Dataset items
-- ==== Sys2Proof/Laws/Handshake.lean ====
section
/-! SUPPORT. What a status sample, a poll and a gated write can do (spec/41_handshake.md R120 to R126,
spec/42_cmd_data_channel.md R135 to R141): cite these instead of unfolding the operations. -/

namespace Sys2Proof.Machine

/-! ## One sample -/

/-- The pins after a sample, whatever they were (41 R121). -/
def Pins.sampled (p : Pins) : Pins := { p with busDir := .input, e := false, rw := true, rs := false }

@[simp] theorem sampleStatus_pins (s : State) : (sampleStatus s).pins = s.pins.sampled := by
  simp [sampleStatus, setBusDirection, setControlLine, delayTick, readBus, Pins.sampled]

@[simp] theorem sampleStatus_status (s : State) : (sampleStatus s).status = s.answerAt 0 := by
  simp only [sampleStatus, State.logTransfer_status, State.setStatus_status, State.nextAnswer_eq]
  simp [setBusDirection, setControlLine, delayTick]

@[simp] theorem sampleStatus_transfers (s : State) :
    (sampleStatus s).transfers = s.transfers ++ [.sts (s.answerAt 0)] := by
  rw [← sampleStatus_status]
  simp [sampleStatus, setBusDirection, setControlLine, delayTick, readBus]

@[simp] theorem sampleStatus_answerAt (s : State) (k : Nat) : (sampleStatus s).answerAt k = s.answerAt (k + 1) := by
  rw [← State.popAnswer_answerAt]
  apply State.answerAt_congr <;>
    simp [sampleStatus, setBusDirection, setControlLine, delayTick, readBus, State.popAnswer] <;> split <;> simp_all

@[simp] theorem sampleStatus_pollCnt (s : State) : (sampleStatus s).pollCnt = s.pollCnt := by
  simp [sampleStatus, setBusDirection, setControlLine, delayTick, readBus]
@[simp] theorem sampleStatus_cfg (s : State) : (sampleStatus s).cfg = s.cfg := by
  simp [sampleStatus, setBusDirection, setControlLine, delayTick, readBus]
@[simp] theorem sampleStatus_conditions (s : State) : (sampleStatus s).conditions = s.conditions := by
  simp [sampleStatus, setBusDirection, setControlLine, delayTick, readBus]
@[simp] theorem sampleStatus_display (s : State) : (sampleStatus s).display = s.display := by
  simp [sampleStatus, setBusDirection, setControlLine, delayTick, readBus]

theorem sampleStatus_control (s : State) : SameControl s (sampleStatus s) := by
  simp [SameControl, sampleStatus, setBusDirection, setControlLine, delayTick, readBus]

theorem readBus_traced (s : State) : Traced s (readBus s) :=
  (Traced.of_eq s.popAnswer_pins s.popAnswer_waveform).trans (Traced.observe _ _ fun p => p.after_read _)

theorem delayTick_traced (s : State) : Traced s (delayTick s) := Traced.observe s .tick Pins.after_tick

theorem sampleStatus_traced (s : State) : Traced s (sampleStatus s) := by
  have h1 := (Traced.drive s (.busDir .input)).trans (Traced.drive _ (.line .rw true))
  have h2 := (h1.trans (Traced.drive _ (.line .rs false))).trans (Traced.drive _ (.line .e true))
  have h3 := (h2.trans (delayTick_traced _)).trans (readBus_traced _)
  have h4 := h3.trans (Traced.drive _ (.line .e false))
  unfold sampleStatus setBusDirection setControlLine
  dsimp only
  exact h4.trans (Traced.of_eq (by simp only [State.logTransfer_pins, State.setStatus_pins])
    (by simp only [State.logTransfer_waveform, State.setStatus_waveform]))

/-! ## The poll -/

/-- A relation that each step of the loop keeps is kept by the poll. -/
theorem pollFrom_rel {R : State → State → Prop} (trans : ∀ {s t u}, R s t → R t u → R s u)
    (sample : ∀ s, R s (sampleStatus s)) (count : ∀ s n, R s (s.setPollCnt n)) (tick : ∀ s, R s (delayTick s))
    (more : Nat) (s : State) : R s (pollFrom more s).2 := by
  induction more generalizing s with
  | zero =>
    unfold pollFrom
    dsimp only
    split <;> exact trans (sample s) (count _ _)
  | succ more ih =>
    unfold pollFrom
    dsimp only
    split
    · exact trans (trans (trans (sample s) (count _ _)) (tick _)) (ih _)
    · exact trans (sample s) (count _ _)

/-- As `pollFrom_rel`, for `WaitReady`. -/
theorem waitReady_rel {R : State → State → Prop} (trans : ∀ {s t u}, R s t → R t u → R s u)
    (sample : ∀ s, R s (sampleStatus s)) (count : ∀ s n, R s (s.setPollCnt n)) (tick : ∀ s, R s (delayTick s))
    (s : State) : R s (waitReady s).2 :=
  trans (count s 0) (pollFrom_rel (R := R) trans sample count tick (s.cfg.pollBound - 1) (s.setPollCnt 0))

theorem SameControl.refl (s : State) : SameControl s s := by simp [SameControl]

theorem SameControl.trans {s t u : State} (h : SameControl s t) (k : SameControl t u) : SameControl s u := by
  simp only [SameControl] at *; simp [h, k]

theorem waitReady_control (s : State) : SameControl s (waitReady s).2 :=
  waitReady_rel (R := SameControl) SameControl.trans sampleStatus_control (fun _ _ => by simp [SameControl])
    (fun _ => by simp [SameControl, delayTick]) s

theorem waitReady_traced (s : State) : Traced s (waitReady s).2 :=
  waitReady_rel (R := Traced) Traced.trans sampleStatus_traced (fun _ _ => .of_eq rfl rfl) delayTick_traced s

theorem State.samples_succ (s t : State) (n : Nat) (h : ∀ k, t.answerAt k = s.answerAt (k + 1)) :
    s.samples (n + 1) = .sts (s.answerAt 0) :: t.samples n := by
  simp [State.samples, List.range_succ_eq_map, h, Function.comp_def]

/-- The poll whose sample `j + 1` is the first ready one, within the bound (41 R122, R123). -/
theorem pollFrom_ready (more j : Nat) (s : State) (hj : j ≤ more) (hb : s.BusyFor j)
    (hr : isBusy (s.answerAt j) = false) :
    (pollFrom more s).1 = .ready ∧ (pollFrom more s).2.pins = s.pins.sampled
      ∧ (pollFrom more s).2.status = s.answerAt j ∧ (pollFrom more s).2.pollCnt = s.pollCnt + j + 1
      ∧ (pollFrom more s).2.transfers = s.transfers ++ s.samples (j + 1)
      ∧ (∀ k, (pollFrom more s).2.answerAt k = s.answerAt (j + 1 + k))
      ∧ (pollFrom more s).2.conditions = s.conditions ∧ (pollFrom more s).2.display = s.display := by
  induction j generalizing more s with
  | zero =>
    unfold pollFrom
    simp only [State.busyFlag, State.setPollCnt_status, sampleStatus_status, hr]
    refine ⟨by simp, by simp, by simp, by simp, by simp [State.samples], fun k => ?_, by simp, by simp⟩
    simp only [Bool.false_eq_true, if_false]
    rw [State.setPollCnt_answerAt, sampleStatus_answerAt]
    congr 1; omega
  | succ j ih =>
    obtain ⟨more, rfl⟩ : ∃ m, more = m + 1 := ⟨more - 1, by omega⟩
    unfold pollFrom
    have h0 : isBusy (s.answerAt 0) = true := hb 0 (by omega)
    simp only [State.busyFlag, State.setPollCnt_status, sampleStatus_status, h0, if_true]
    have hans : ∀ k, (delayTick ((sampleStatus s).setPollCnt ((sampleStatus s).pollCnt + 1))).answerAt k
        = s.answerAt (k + 1) := fun k => by simp [delayTick]
    have := ih more (delayTick ((sampleStatus s).setPollCnt ((sampleStatus s).pollCnt + 1))) (by omega)
      (fun k hk => by rw [hans]; exact hb _ (by omega)) (by rw [hans]; exact hr)
    obtain ⟨h1, h2, h3, h4, h5, h6, h7, h8⟩ := this
    refine ⟨h1, ?_, by rw [h3, hans], ?_, ?_, fun k => ?_, ?_, ?_⟩
    · rw [h2]; simp [delayTick, Pins.sampled]
    · rw [h4]; simp [delayTick]; omega
    · rw [h5, State.samples_succ s _ (j + 1) hans]; simp [delayTick]
    · rw [h6, hans]; congr 1; omega
    · rw [h7]; simp [delayTick]
    · rw [h8]; simp [delayTick]

/-- The poll that sees busy to the end of its bound (41 R122, R123). -/
theorem pollFrom_timeout (more : Nat) (s : State) (hb : s.BusyFor (more + 1)) :
    (pollFrom more s).1 = .timeout ∧ (pollFrom more s).2.pins = s.pins.sampled
      ∧ (pollFrom more s).2.status = s.answerAt more ∧ (pollFrom more s).2.pollCnt = s.pollCnt + more + 1
      ∧ (pollFrom more s).2.transfers = s.transfers ++ s.samples (more + 1)
      ∧ (∀ k, (pollFrom more s).2.answerAt k = s.answerAt (more + 1 + k))
      ∧ (pollFrom more s).2.conditions = s.conditions ∧ (pollFrom more s).2.display = s.display := by
  have h0 : isBusy (s.answerAt 0) = true := hb 0 (by omega)
  induction more generalizing s with
  | zero =>
    unfold pollFrom
    simp only [State.busyFlag, State.setPollCnt_status, sampleStatus_status, h0, if_true]
    refine ⟨by simp, by simp, by simp, by simp, by simp [State.samples], fun k => ?_, by simp, by simp⟩
    rw [State.setPollCnt_answerAt, sampleStatus_answerAt]
    congr 1; omega
  | succ more ih =>
    unfold pollFrom
    simp only [State.busyFlag, State.setPollCnt_status, sampleStatus_status, h0, if_true]
    have hans : ∀ k, (delayTick ((sampleStatus s).setPollCnt ((sampleStatus s).pollCnt + 1))).answerAt k
        = s.answerAt (k + 1) := fun k => by simp [delayTick]
    have := ih (delayTick ((sampleStatus s).setPollCnt ((sampleStatus s).pollCnt + 1)))
      (fun k hk => by rw [hans]; exact hb _ (by omega)) (by rw [hans]; exact hb _ (by omega))
    obtain ⟨h1, h2, h3, h4, h5, h6, h7, h8⟩ := this
    refine ⟨h1, ?_, by rw [h3, hans], ?_, ?_, fun k => ?_, ?_, ?_⟩
    · rw [h2]; simp [delayTick, Pins.sampled]
    · rw [h4]; simp [delayTick]; omega
    · rw [h5, State.samples_succ s _ (more + 1) hans]; simp [delayTick]
    · rw [h6, hans]; congr 1; omega
    · rw [h7]; simp [delayTick]
    · rw [h8]; simp [delayTick]

/-- A poll ends ready on some sample, or it saw busy throughout. -/
theorem State.ready_or_busy (s : State) (n : Nat) :
    (∃ j, j < n ∧ s.BusyFor j ∧ isBusy (s.answerAt j) = false) ∨ s.BusyFor n := by
  induction n with
  | zero => exact .inr fun k hk => absurd hk (by omega)
  | succ n ih =>
    rcases ih with ⟨j, hj, h⟩ | h
    · exact .inl ⟨j, by omega, h⟩
    · rcases hn : isBusy (s.answerAt n) with _ | _
      · exact .inl ⟨n, by omega, h, hn⟩
      · refine .inr fun k hk => ?_
        rcases Nat.lt_or_ge k n with hk' | hk'
        · exact h k hk'
        · obtain rfl : k = n := by omega
          exact hn

/-- A poll that reports `Ready` ends its part of the trace with a ready sample (20 R62). -/
theorem pollFrom_ready_last (more : Nat) (s : State) (h : (pollFrom more s).1 = .ready) :
    ∃ before v, (pollFrom more s).2.transfers = before ++ [.sts v] ∧ isBusy v = false := by
  rcases s.ready_or_busy (more + 1) with ⟨j, hj, hb, hr⟩ | hb
  · refine ⟨s.transfers ++ s.samples j, s.answerAt j, ?_, hr⟩
    rw [(pollFrom_ready more j s (by omega) hb hr).2.2.2.2.1]
    simp [State.samples, List.range_succ]
  · rw [(pollFrom_timeout more s hb).1] at h
    exact absurd h (by decide)

end Sys2Proof.Machine
end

- [YOUR OBJECTIVE]: Reproduce exactly the section above that begins at the line containing "s).display = s.display := by" and ends at the line containing "have h1 := (Traced.drive", leaving out all other lines.

- [ANSWER TO THIS TASK]:
@[simp] theorem sampleStatus_display (s : State) : (sampleStatus s).display = s.display := by
  simp [sampleStatus, setBusDirection, setControlLine, delayTick, readBus]

theorem sampleStatus_control (s : State) : SameControl s (sampleStatus s) := by
  simp [SameControl, sampleStatus, setBusDirection, setControlLine, delayTick, readBus]

theorem readBus_traced (s : State) : Traced s (readBus s) :=
  (Traced.of_eq s.popAnswer_pins s.popAnswer_waveform).trans (Traced.observe _ _ fun p => p.after_read _)

theorem delayTick_traced (s : State) : Traced s (delayTick s) := Traced.observe s .tick Pins.after_tick

theorem sampleStatus_traced (s : State) : Traced s (sampleStatus s) := by
  have h1 := (Traced.drive s (.busDir .input)).trans (Traced.drive _ (.line .rw true))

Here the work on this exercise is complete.